EcoSta 2024: Start Registration
View Submission - EcoSta2024
A0167
Title: Innovative unsupervised approach for simultaneous subgroup recovery and group-specific feature identification Authors:  Wen Zhou - New York University (United States) [presenting]
Xiwei Tang - University of Virginia (United States)
Lyuou Zhang - Shanghai Univeristy of Finance and Economics (China)
Lulu Wang - Gilead Sciences (United States)

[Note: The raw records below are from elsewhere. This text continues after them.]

@[simp] theorem State.withVariant_command : (s.withVariant v).command = s.command := rfl
@[simp] theorem State.withVariant_status : (s.withVariant v).status = s.status := rfl
@[simp] theorem State.withVariant_countLoaded : (s.withVariant v).countLoaded = s.countLoaded := rfl
@[simp] theorem State.withVariant_halfEvt : (s.withVariant v).halfEvt = s.halfEvt := rfl

/-! Each shared operation commutes with the change of variant. -/

theorem State.input_withVariant : (s.withVariant v).input = (s.input.1, s.input.2.withVariant v) := by
  rcases s.input_cases with ⟨b, rest, hd, hi⟩ | ⟨hd, hi⟩ <;> rw [hi] <;> simp only [State.input, State.withVariant, hd]

theorem State.setTO_withVariant (l : Bool) : (s.withVariant v).setTO l = (s.setTO l).withVariant v := by
  simp only [State.setTO_eq]; rfl

theorem State.commandWrite_withVariant (d : Byte) :
    (s.withVariant v).commandWrite d = (s.commandWrite d).withVariant v := by
  simp only [State.commandWrite_eq]; rfl

theorem State.timerStop_withVariant : (s.withVariant v).timerStop = s.timerStop.withVariant v := by
  simp only [State.timerStop_eq]; rfl

theorem State.timerReload_withVariant : (s.withVariant v).timerReload = s.timerReload.withVariant v := by
  change (if (lengthOf s.countLength).toNat < 2
    then (({ s with countLoaded := s.countLength } : State).withVariant v).timerStop
    else (({ s with
      countLoaded := s.countLength
      countEvenPhase := false
      halfEvt := some (halfUp (lengthOf s.countLength).toNat) } : State).withVariant v).setTO true) = _
  rw [State.timerStop_withVariant, State.setTO_withVariant]
  exact (apply_ite (State.withVariant · v) _ _ _).symm

theorem State.timerStart_withVariant : (s.withVariant v).timerStart = s.timerStart.withVariant v := by
  cases hh : s.halfEvt with
  | none => simp only [State.timerStart, State.withVariant_halfEvt, hh, State.timerReload_withVariant]
  | some n => simp only [State.timerStart, State.withVariant_halfEvt, hh]

theorem State.timerAction_withVariant (tm : BitVec 2) :
    (s.withVariant v).timerAction tm = (s.timerAction tm).withVariant v := by
  unfold State.timerAction
  split
  · exact s.timerStop_withVariant v
  · split
    · exact s.timerStart_withVariant v
    · rfl

/-! The timer's events, and the loop that fires them. -/

theorem State.tcEvent_withVariant : (s.withVariant v).tcEvent = s.tcEvent.withVariant v := by
  simp only [State.tcEvent_eq]; rfl

theorem State.oddHalfEnd_withVariant : (s.withVariant v).oddHalfEnd = s.oddHalfEnd.withVariant v := by
  cases hp : tcPulse s.countLoaded with
  | true => rw [State.oddHalfEnd_pulse hp, State.oddHalfEnd_pulse (by simpa using hp)]; rfl
  | false => rw [State.oddHalfEnd_square hp, State.oddHalfEnd_square (by simpa using hp)]; rfl

theorem State.evenHalfEnd_withVariant : (s.withVariant v).evenHalfEnd = s.evenHalfEnd.withVariant v := by
  simp only [State.evenHalfEnd, State.withVariant_countLoaded, State.withVariant_command, State.setTO_withVariant]
  split
  · exact State.timerStop_withVariant { s.setTO true with countEvenPhase := false } v
  · exact State.timerReload_withVariant { s.setTO true with countEvenPhase := false } v

theorem State.fireNext_withVariant : (s.withVariant v).fireNext = s.fireNext.map (·.withVariant v) := by
  change (if s.tcEvt = some 0 then some (({ s with tcEvt := none } : State).withVariant v).tcEvent
    else if s.halfEvt = some 0 then
      if s.countEvenPhase then some (({ s with halfEvt := none } : State).withVariant v).evenHalfEnd
      else some (({ s with halfEvt := none } : State).withVariant v).oddHalfEnd
    else none) = _
  rw [State.tcEvent_withVariant, State.evenHalfEnd_withVariant, State.oddHalfEnd_withVariant]
  unfold State.fireNext
  split_ifs <;> rfl

end

theorem State.fireUpTo_withVariant (n : Nat) (s : State) (v : Config.Variant) :
    (s.withVariant v).fireUpTo n = (s.fireUpTo n).withVariant v := by
  induction n generalizing s with
  | zero => rfl
  | succ n ih =>
    have hv := s.fireNext_withVariant v
    cases hf : s.fireNext with
    | none => rw [hf] at hv; rw [State.fireUpTo_of_none hf, State.fireUpTo_of_none hv]
    | some t => rw [hf] at hv; rw [State.fireUpTo_of_some hf, State.fireUpTo_of_some hv, ih]

theorem State.clockTick_withVariant (s : State) (v : Config.Variant) :
    (s.withVariant v).clockTick = s.clockTick.withVariant v :=
  s.countDown.fireUpTo_withVariant 4 v

/-! Every operation commutes with it. -/

/-- A RESET is a COMMAND write, its timer action and a timer stop, each of which commutes (R231). -/
theorem execReset_withVariant {s t : State} (h : execReset s = .next t) (v : Config.Variant) :
    execReset (s.withVariant v) = .next (t.withVariant v) := by
  cases h
  have cleared_withVariant : ({ s.withVariant v with latchA := 0x00#8, latchB := 0x00#8, latchC := 0x00#8 } : State) =
      ({ s with latchA := 0x00#8, latchB := 0x00#8, latchC := 0x00#8 } : State).withVariant v := rfl
  have flagged_withVariant (u : State) : ({ u.withVariant v with status := clearTimerFlag u.status } : State) =
      ({ u with status := clearTimerFlag u.status } : State).withVariant v := rfl
  simp only [execReset]
  rw [cleared_withVariant, State.withVariant_command, State.commandWrite_withVariant, State.timerAction_withVariant,
    State.withVariant_status, flagged_withVariant, State.timerStop_withVariant]

/-- No operation reads the variant (R2): the port operations choose by the mode in COMMAND, which it does not touch. -/
theorem exec_withVariant {i : Instr} {s t : State} (h : exec i s = .next t) (v : Config.Variant) :
    exec i (s.withVariant v) = .next (t.withVariant v) := by
  cases i with
  | ale | rdRam | wrRam | rdTmrl | rdTmrh | wrTmrl | wrTmrh | rdUnused | wrUnused => cases h; rfl
  | rdStatus x p => cases p <;> cases h <;> rfl
  | wrCmdNop x d | wrCmdStoptc x d => cases h; exact congrArg _ (s.commandWrite_withVariant v d)
  | wrCmdStop x d =>
    cases h
    simp only [exec, execWrCmdStop, State.commandWrite_withVariant, State.timerStop_withVariant]
  | wrCmdStart x d =>
    cases h
    simp only [exec, execWrCmdStart, State.commandWrite_withVariant, State.timerStart_withVariant]
  | rdPa x p | rdPb x p | rdPc x p =>
    revert h
    simp only [exec, execRdPa, execRdPb, execRdPc, State.withVariant_command, State.input_withVariant]
    split <;> rintro ⟨⟩ <;> rfl
  | wrPa x d | wrPb x d | wrPc x d =>
    revert h
    simp only [exec, execWrPa, execWrPb, execWrPc, State.withVariant_command]
    split <;> rintro ⟨⟩ <;> rfl
  | tick => cases h; exact congrArg _ (s.clockTick_withVariant v)
  | reset => exact execReset_withVariant h v

/-- Settles O57: the parameters and the name stay (`exec_keeps_params_chip`), and `exec` commutes with the change of
variant (`exec_withVariant`). -/
theorem parametersFixedAndVariantsAlike : Obligations.ParametersFixedAndVariantsAlike := by
  intro i s t h
  obtain ⟨hparams, hchip⟩ := exec_keeps_params_chip h
  refine ⟨hparams, hchip, fun v => ?_⟩
  have hv := exec_withVariant h v
  rwa [State.withVariant, State.withVariant, hparams] at hv

end Sys2Proof.Machine
end

section
/-! O6 (spec/20_memory.md R53): an I/O access chooses its row by the register index alone, and `exec` looks at no ignored
address bit, so addresses of one index do the same. -/

namespace Sys2Proof.Machine

/-- The COMMAND row is the data byte's (R78), and none of the four reads the ignored address bits. -/
theorem exec_decodeCommand_ignoredBits (x y : BitVec 5) (d : Byte) (s : State) :
    exec (decodeCommand x d) s = exec (decodeCommand y d) s := by
  unfold decodeCommand
  split_ifs <;> rfl

section
variable {a b : Byte} (hindex : ioIndex a = ioIndex b)
include hindex

theorem exec_decodeRead_of_ioIndex_eq (p : Bool) (s : State) :
    exec (decodeRead .io a p) s = exec (decodeRead .io b p) s := by
  simp only [decodeRead, hindex]
  split_ifs <;> rfl

theorem exec_decodeWrite_of_ioIndex_eq (d : Byte) (s : State) :
    exec (decodeWrite .io a d) s = exec (decodeWrite .io b d) s := by
  simp only [decodeWrite, hindex]
  split_ifs
  · exact exec_decodeCommand_ignoredBits _ _ d s
  all_goals rfl

end

/-- Settles O6: each word decodes to the access its address selects, and equal indices execute alike. -/
theorem ioAddressesAlias : Obligations.IoAddressesAlias := by
  intro a b hindex
  exact ⟨fun p => ⟨_, _, decode_readWord .io a p, decode_readWord .io b p, exec_decodeRead_of_ioIndex_eq hindex p⟩,
    fun d => ⟨_, _, decode_writeWord .io a d, decode_writeWord .io b d, exec_decodeWrite_of_ioIndex_eq hindex d⟩⟩

end Sys2Proof.Machine
end

section
/-! Steps of the bus family (spec/40_bus_protocol.md): a step is the operation its request decodes to, a latched access takes
its operation from the latches (R101, R102), and the runs POKE and PEEK of spec/30_encoding.md R95 in one equation each. -/

namespace Sys2Proof.Machine

/-! ### One step -/

/-- A request that decodes is executed on the state with the request taken (R57, R62). -/
theorem step_of_decode {s : State} {r : Request} {rest : List Request} {i : Instr} (hr : s.pending = r :: rest)
    (hi : decode (r.descriptor s.ioModeLatch s.addressLatch) = .ok i) : step s = exec i { s with pending := rest } := by
  simp only [step, State.fetch, hr, hi]

section
variable {s : State} {rest : List Request}

theorem step_latchedRead {p : Bool} (hr : s.pending = .latchedRead p :: rest) :
    step s = exec (decodeRead s.ioModeLatch s.addressLatch p) { s with pending := rest } :=
  step_of_decode hr (decode_readWord _ _ p)

theorem step_latchedWrite {d : Byte} (hr : s.pending = .latchedWrite d :: rest) :
    step s = exec (decodeWrite s.ioModeLatch s.addressLatch d) { s with pending := rest } :=
  step_of_decode hr (decode_writeWord _ _ d)

theorem step_aleWord {m : Space} {a : Byte} (hr : s.pending = .word (aleWord m a) :: rest) :
    step s = .next { s with ioModeLatch := m, addressLatch := a, pending := rest } :=
  step_of_decode hr (decode_aleWord m a)

/-! ### Runs -/

theorem run_succ {t : State} (h : step s = .next t) (k : Nat) : core.run (k + 1) s = core.run k t := by
  have hcore : core.step s = .next t := h
  simp only [Host.Core.run, hcore]

/-- `POKE a, d`: the latched write goes to the RAM byte the ALE names (R95, R102). -/
theorem run_poke {a d : Byte} (hr : s.pending = .word (aleWord .ram a) :: .latchedWrite d :: rest) (k : Nat) :
    core.run (k + 2) s =
      core.run k { s.memWrite a d with ioModeLatch := .ram, addressLatch := a, pending := rest } := by
  rw [run_succ (step_aleWord hr)]
  exact run_succ (step_latchedWrite rfl) k

/-- `PEEK a`: the latched read returns the RAM byte the ALE names (R95, R101). -/
theorem run_peek {a : Byte} (hr : s.pending = .word (aleWord .ram a) :: .latchedRead false :: rest) (k : Nat) :
    core.run (k + 2) s =
      core.run k { s.answer (s.memRead a) with ioModeLatch := .ram, addressLatch := a, pending := rest } := by
  rw [run_succ (step_aleWord hr)]
  exact run_succ (step_latchedRead rfl) k

end

end Sys2Proof.Machine
end

section
/-! O9 (spec/40_bus_protocol.md R101): the read a space and address select, index by index, and the operations that leave the
address latches alone. -/

namespace Sys2Proof

/-! ### The read an address selects (R76) -/

section
variable {a : Byte} {p : Bool}

theorem decodeRead_index0 (h : ioIndex a = 0#3) : decodeRead .io a p = .rdStatus (ignoredBits a) p := by
  simp [decodeRead, h]

theorem decodeRead_index1 (h : ioIndex a = 1#3) : decodeRead .io a p = .rdPa (ignoredBits a) p := by
  simp [decodeRead, h]

theorem decodeRead_index2 (h : ioIndex a = 2#3) : decodeRead .io a p = .rdPb (ignoredBits a) p := by
  simp [decodeRead, h]

theorem decodeRead_index3 (h : ioIndex a = 3#3) : decodeRead .io a p = .rdPc (ignoredBits a) p := by
  simp [decodeRead, h]

theorem decodeRead_index4 (h : ioIndex a = 4#3) : decodeRead .io a p = .rdTmrl (ignoredBits a) p := by
  simp [decodeRead, h]

theorem decodeRead_index5 (h : ioIndex a = 5#3) : decodeRead .io a p = .rdTmrh (ignoredBits a) p := by
  simp [decodeRead, h]

/-- The indices 0b11x are the two unused ones. -/
theorem ioIndex_of_high_bits (h : a.extractLsb' 1 2 = 3#2) : ioIndex a = 6#3 ∨ ioIndex a = 7#3 := by
  have hsub : (ioIndex a).extractLsb' 1 2 = a.extractLsb' 1 2 := by
    refine BitVec.eq_of_getLsbD_eq fun k hk => ?_
    simp [ioIndex, hk]
  rw [h] at hsub
  revert hsub
  generalize ioIndex a = n
  revert n
  decide

theorem decodeRead_unused (h : a.extractLsb' 1 2 = 3#2) :
    decodeRead .io a p = .rdUnused (ignoredBits a) (a.getLsbD 0) p := by
  rcases ioIndex_of_high_bits h with h | h <;> simp [decodeRead, h]

end

theorem decodeRead_ne_ale (m : Space) (a : Byte) (p : Bool) (n : Space) (b : Byte) : decodeRead m a p ≠ .ale n b := by
  cases m with
  | ram => exact Instr.noConfusion
  | io =>
    unfold decodeRead
    simp only
    split_ifs <;> exact Instr.noConfusion

namespace Machine

/-- Only an ALE moves the two latches (R22, R23): the timer's procedures are `TimerOnly`, all else writes neither. -/
theorem exec_keeps_latches {i : Instr} {s t : State} (hi : ∀ m a, i ≠ .ale m a) (h : exec i s = .next t) :
    t.ioModeLatch = s.ioModeLatch ∧ t.addressLatch = s.addressLatch := by
  cases exec_effect h with
  | latched m a => exact absurd rfl (hi m a)
  | stored | answered | flagRead | strobedRead | portA | portB | portC | count | nothing => exact ⟨rfl, rfl⟩
  | command => rw [State.commandWrite_eq]; exact ⟨rfl, rfl⟩
  | commandStop => rw [State.timerStop_eq, State.commandWrite_eq]; exact ⟨rfl, rfl⟩
  | commandStart x d =>
    have ht := (s.commandWrite d).timerStart_only
    rw [ht.ioModeLatch, ht.addressLatch, State.commandWrite_eq]
    exact ⟨rfl, rfl⟩
  | tick => exact ⟨s.clockTick_only.ioModeLatch, s.clockTick_only.addressLatch⟩
  | reset =>
    obtain ⟨-, hspace, haddress, -⟩ := execReset_fields h
    exact ⟨hspace, haddress⟩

Abstract: Simultaneously identifying heterogeneous subgroups and the informative features defining them, especially in the absence of responses and with a plethora of features, has long been a challenge in various domains, including omics studies, clinical research, etc. Existing methods have either focused narrowly on global informative features or performed feature selection and group recovery as separate tasks, overlooking their interactions. Such methods might miss scientifically relevant information and lead to suboptimal feature identification and subgroup recovery solutions. To overcome these limitations, a novel unsupervised learning approach is introduced, PAirwise REciprocal fuSE (PARSE), which concurrently pinpoints cluster-specific informative features and conducts high-dimensional clustering. The method employs a new regularization that heavily penalizes features with minor differences across clusters, thus avoiding selecting less informative features that define clusters. The oracle property of PARSE is obtained, and lower bounds for clustering and cluster-specific feature identification are established, affirming the method's optimality in both aspects. For implementations, a computationally efficient enhanced expectation-maximization algorithm is devised. Extensive numerical studies and analysis on identifying gene signatures in human pancreatic cell subtypes using scRNAseq data showcase PARSE's superiority over existing methods.